### Task brief
The line containing "def execTaskSelectWrite (t" marks the end: restate word for word every line from the first line of the entries below through that one.

Saved data entries:
-- ==== Sys2Proof/Machine/FabricRows.lean ====
section
/-! DEFINITION. Meanings of the commands: the event fabric and its units (R359 to R375). -/
namespace Sys2Proof.Machine

/-- TASK_SELECT_WRITE (R367). -/
def execTaskSelectWrite (t : Time) (r : Route) (task : TaskId) (source : BitVec 16) (s : State) : Host.Outcome State Fault Refusal :=
  run t (fun b => b.writeTo (Obj.fabricTaskSelect task.val) source.toNat r Env.quiet) s

/-- TASK_LATCH_SAMPLED (R359). -/
def execTaskLatchSampled (t : Time) (task : TaskId) (railMv : List Nat) (e : Env) (s : State) : Host.Outcome State Fault Refusal :=
  run t (fun b => b.latchSampled task.val e railMv) s

/-- RELAY_INPUT (R366). -/
def execRelayInput (t : Time) (relay : Fin 8) (in0 : Bool) (in1 : Bool) (s : State) : Host.Outcome State Fault Refusal :=
  run t (fun b => if in0 || in1 then b.relayInput relay.val in0 in1 else b) s

/-- STORM_WINDOW_CLOSE (R368). -/
def execStormWindowClose (t : Time) (source : SourceId) (s : State) : Host.Outcome State Fault Refusal :=
  run t (fun b => b.stormClose source.val) s

/-- STORM_REARM (R369). -/
def execStormRearm (t : Time) (r : Route) (source : BitVec 16) (s : State) : Host.Outcome State Fault Refusal :=
  run t (fun b => b.writeTo Obj.fabricStormRearm source.toNat r Env.quiet) s

/-- FABRIC_FIRE (R371). -/
def execFabricFire (t : Time) (r : Route) (source : BitVec 16) (s : State) : Host.Outcome State Fault Refusal :=
  run t (fun b => b.writeTo Obj.fabricFire source.toNat r Env.quiet) s

/-- TIMER_A_TASK (R372). -/
def execTimerATask (t : Time) (unit : TimerId) (withB : Bool) (s : State) : Host.Outcome State Fault Refusal :=
  run t (fun b => b.sampled (480 + 2 * unit.val) (Env.meeting withB) []) s

/-- TIMER_B_TASK (R372). -/
def execTimerBTask (t : Time) (unit : TimerId) (withA : Bool) (s : State) : Host.Outcome State Fault Refusal :=
  run t (fun b => b.sampled (481 + 2 * unit.val) (Env.meeting withA) []) s

/-- TIMER_PERIOD_END (R373). -/
def execTimerPeriodEnd (t : Time) (unit : TimerId) (withB : Bool) (s : State) : Host.Outcome State Fault Refusal :=
  run t (fun b => b.timerEnd unit [1, 2] withB) s

/-- ALARM_DUE (R372). -/
def execAlarmDue (t : Time) (unit : TimerId) (withB : Bool) (s : State) : Host.Outcome State Fault Refusal :=
  run t (fun b => b.timerEnd unit [4] withB) s

end Sys2Proof.Machine
end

### Task answer
-- ==== Sys2Proof/Machine/FabricRows.lean ====
section
/-! DEFINITION. Meanings of the commands: the event fabric and its units (R359 to R375). -/
namespace Sys2Proof.Machine

/-- TASK_SELECT_WRITE (R367). -/
def execTaskSelectWrite (t : Time) (r : Route) (task : TaskId) (source : BitVec 16) (s : State) : Host.Outcome State Fault Refusal :=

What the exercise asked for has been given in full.